ADVERTISMENT
 
 
8 Jan 2009

Outstanding German-Polish scientific cooperation

- 23 Apr 2008
By Deutsche Forschungsgemeinschaft   
Page 1 of 2

This release is available in German.

Professor Wolfgang Domcke, a chemist from Munich, and Professor Andrzej Sobolewski, a physicist from Warsaw, have been selected to receive the Copernicus Award by the Deutsche Forschungsgemeinschaft (DFG, German Research Foundation) and the Foundation for Polish Science (FNP) for their services to German-Polish scientific cooperation. The prize is in recognition of their many years of fruitful cooperation in the fields of the photochemistry and photophysics of biologically relevant molecules and their combined dedication to the promotion of young researchers. The award includes prize money of 50,000 euros and will be presented in Warsaw on 14 May by the presidents of the DFG and the FNP, Professor Matthias Kleiner und Professor Maciej ¯ylicz.

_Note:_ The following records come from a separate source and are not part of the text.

-- ==== Sys2Proof/Laws/State.lean ====
section
/-! SUPPORT. Laws/State.lean: what the plain updates of the state leave unchanged, one lemma per field per update. -/

namespace Sys2Proof.Machine

section
variable (s : State)

/-! ### wr -/

@[simp] theorem State.wr_pending (f : Fld) (v i j r : Nat) : (s.wr f v i j r).pending = s.pending := rfl
@[simp] theorem State.wr_clock (f : Fld) (v i j r : Nat) : (s.wr f v i j r).clock = s.clock := rfl
@[simp] theorem State.wr_hbm (f : Fld) (v i j r : Nat) : (s.wr f v i j r).hbm = s.hbm := rfl
@[simp] theorem State.wr_hbmPoison (f : Fld) (v i j r : Nat) : (s.wr f v i j r).hbmPoison = s.hbmPoison := rfl
@[simp] theorem State.wr_spad (f : Fld) (v i j r : Nat) : (s.wr f v i j r).spad = s.spad := rfl
@[simp] theorem State.wr_spadErr (f : Fld) (v i j r : Nat) : (s.wr f v i j r).spadErr = s.spadErr := rfl
@[simp] theorem State.wr_hostMem (f : Fld) (v i j r : Nat) : (s.wr f v i j r).hostMem = s.hostMem := rfl
@[simp] theorem State.wr_flash (f : Fld) (v i j r : Nat) : (s.wr f v i j r).flash = s.flash := rfl
@[simp] theorem State.wr_clus (f : Fld) (v i j r : Nat) : (s.wr f v i j r).clus = s.clus := rfl
@[simp] theorem State.wr_cells (f : Fld) (v i j r : Nat) : (s.wr f v i j r).cells = s.cells := rfl
@[simp] theorem State.wr_slots (f : Fld) (v i j r : Nat) : (s.wr f v i j r).slots = s.slots := rfl
@[simp] theorem State.wr_ras (f : Fld) (v i j r : Nat) : (s.wr f v i j r).ras = s.ras := rfl
@[simp] theorem State.wr_irq (f : Fld) (v i j r : Nat) : (s.wr f v i j r).irq = s.irq := rfl
@[simp] theorem State.wr_coh (f : Fld) (v i j r : Nat) : (s.wr f v i j r).coh = s.coh := rfl
@[simp] theorem State.wr_mem (f : Fld) (v i j r : Nat) : (s.wr f v i j r).mem = s.mem := rfl
@[simp] theorem State.wr_cores (f : Fld) (v i j r : Nat) : (s.wr f v i j r).cores = s.cores := rfl
@[simp] theorem State.wr_rst (f : Fld) (v i j r : Nat) : (s.wr f v i j r).rst = s.rst := rfl
@[simp] theorem State.wr_host (f : Fld) (v i j r : Nat) : (s.wr f v i j r).host = s.host := rfl
@[simp] theorem State.wr_tier (f : Fld) (v i j r : Nat) : (s.wr f v i j r).tier = s.tier := rfl
@[simp] theorem State.wr_obl (f : Fld) (v i j r : Nat) : (s.wr f v i j r).obl = s.obl := rfl
@[simp] theorem State.wr_beats (f : Fld) (v i j r : Nat) : (s.wr f v i j r).beats = s.beats := rfl
@[simp] theorem State.wr_trust (f : Fld) (v i j r : Nat) : (s.wr f v i j r).trust = s.trust := rfl
@[simp] theorem State.wr_d2d (f : Fld) (v i j r : Nat) : (s.wr f v i j r).d2d = s.d2d := rfl
@[simp] theorem State.wr_coc (f : Fld) (v i j r : Nat) : (s.wr f v i j r).coc = s.coc := rfl
@[simp] theorem State.wr_pwr (f : Fld) (v i j r : Nat) : (s.wr f v i j r).pwr = s.pwr := rfl
@[simp] theorem State.wr_age (f : Fld) (v i j r : Nat) : (s.wr f v i j r).age = s.age := rfl
@[simp] theorem State.wr_board (f : Fld) (v i j r : Nat) : (s.wr f v i j r).board = s.board := rfl
@[simp] theorem State.wr_out (f : Fld) (v i j r : Nat) : (s.wr f v i j r).out = s.out := rfl
@[simp] theorem State.wr_resp (f : Fld) (v i j r : Nat) : (s.wr f v i j r).resp = s.resp := rfl

/-! ### bump -/

@[simp] theorem State.bump_pending (f : Fld) (n i j : Nat) : (s.bump f n i j).pending = s.pending := rfl
@[simp] theorem State.bump_clock (f : Fld) (n i j : Nat) : (s.bump f n i j).clock = s.clock := rfl
@[simp] theorem State.bump_hbm (f : Fld) (n i j : Nat) : (s.bump f n i j).hbm = s.hbm := rfl
@[simp] theorem State.bump_hbmPoison (f : Fld) (n i j : Nat) : (s.bump f n i j).hbmPoison = s.hbmPoison := rfl
@[simp] theorem State.bump_spad (f : Fld) (n i j : Nat) : (s.bump f n i j).spad = s.spad := rfl
@[simp] theorem State.bump_spadErr (f : Fld) (n i j : Nat) : (s.bump f n i j).spadErr = s.spadErr := rfl
@[simp] theorem State.bump_hostMem (f : Fld) (n i j : Nat) : (s.bump f n i j).hostMem = s.hostMem := rfl
@[simp] theorem State.bump_flash (f : Fld) (n i j : Nat) : (s.bump f n i j).flash = s.flash := rfl
@[simp] theorem State.bump_clus (f : Fld) (n i j : Nat) : (s.bump f n i j).clus = s.clus := rfl
@[simp] theorem State.bump_cells (f : Fld) (n i j : Nat) : (s.bump f n i j).cells = s.cells := rfl
@[simp] theorem State.bump_slots (f : Fld) (n i j : Nat) : (s.bump f n i j).slots = s.slots := rfl
@[simp] theorem State.bump_ras (f : Fld) (n i j : Nat) : (s.bump f n i j).ras = s.ras := rfl
@[simp] theorem State.bump_irq (f : Fld) (n i j : Nat) : (s.bump f n i j).irq = s.irq := rfl
@[simp] theorem State.bump_coh (f : Fld) (n i j : Nat) : (s.bump f n i j).coh = s.coh := rfl
@[simp] theorem State.bump_mem (f : Fld) (n i j : Nat) : (s.bump f n i j).mem = s.mem := rfl
@[simp] theorem State.bump_cores (f : Fld) (n i j : Nat) : (s.bump f n i j).cores = s.cores := rfl
@[simp] theorem State.bump_rst (f : Fld) (n i j : Nat) : (s.bump f n i j).rst = s.rst := rfl
@[simp] theorem State.bump_host (f : Fld) (n i j : Nat) : (s.bump f n i j).host = s.host := rfl
@[simp] theorem State.bump_tier (f : Fld) (n i j : Nat) : (s.bump f n i j).tier = s.tier := rfl
@[simp] theorem State.bump_obl (f : Fld) (n i j : Nat) : (s.bump f n i j).obl = s.obl := rfl
@[simp] theorem State.bump_beats (f : Fld) (n i j : Nat) : (s.bump f n i j).beats = s.beats := rfl
@[simp] theorem State.bump_trust (f : Fld) (n i j : Nat) : (s.bump f n i j).trust = s.trust := rfl
@[simp] theorem State.bump_d2d (f : Fld) (n i j : Nat) : (s.bump f n i j).d2d = s.d2d := rfl
@[simp] theorem State.bump_coc (f : Fld) (n i j : Nat) : (s.bump f n i j).coc = s.coc := rfl
@[simp] theorem State.bump_pwr (f : Fld) (n i j : Nat) : (s.bump f n i j).pwr = s.pwr := rfl
@[simp] theorem State.bump_age (f : Fld) (n i j : Nat) : (s.bump f n i j).age = s.age := rfl
@[simp] theorem State.bump_board (f : Fld) (n i j : Nat) : (s.bump f n i j).board = s.board := rfl
@[simp] theorem State.bump_out (f : Fld) (n i j : Nat) : (s.bump f n i j).out = s.out := rfl
@[simp] theorem State.bump_resp (f : Fld) (n i j : Nat) : (s.bump f n i j).resp = s.resp := rfl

The prizewinners have – each in their own right and through their cooperation – primarily made a name for themselves in the fields of quantum dynamics and quantum chemistry. Wolfgang Domcke, who is now 60, has held the Chair of Theoretical Chemistry at the Technical University of Munich since 1999, which he took up after having qualified as a university lecturer in physics in Freiburg and subsequently spending periods in Heidelberg and Düsseldorf. Andrzej Sobolewski, who is 56, has been a Professor at the Institute of Physics of the Polish Academy of Sciences since 1991 and has received numerous national and international prizes since taking up that position, including the most prestigious honour for Polish scientists, the Award of the Foundation for Polish Science, which he was presented with in 2007.

Both researchers have successfully cooperated on numerous projects for over 20 years, as documented by more than 60 joint publications. They discovered a mechanism capable of explaining the photostability of DNA, the carrier of genetic information. According to their calculations, the base pairs adenine-thymine (or adenine-uracil) and cytosine-guanine possess specific mechanisms that enable them to return to a stable ground state very rapidly after being excited into an unstable state by UV radiation. The basic processes on which this mechanism is based take place within a few femtoseconds – the time it takes light to travel just a fraction of the width of a human hair. The radiation absorbed is then given off as heat without damaging the molecule. The scientists have been able to demonstrate that the proposed mechanism for these base pairs is particularly effective and that similar mechanisms also play a role in the photostability of proteins. The promotion of young researchers is always given high priority in all of the work they do. They have jointly supervised many of the research staff, which has given the young scientists the opportunity to learn very valuable skills from both of these eminent researchers.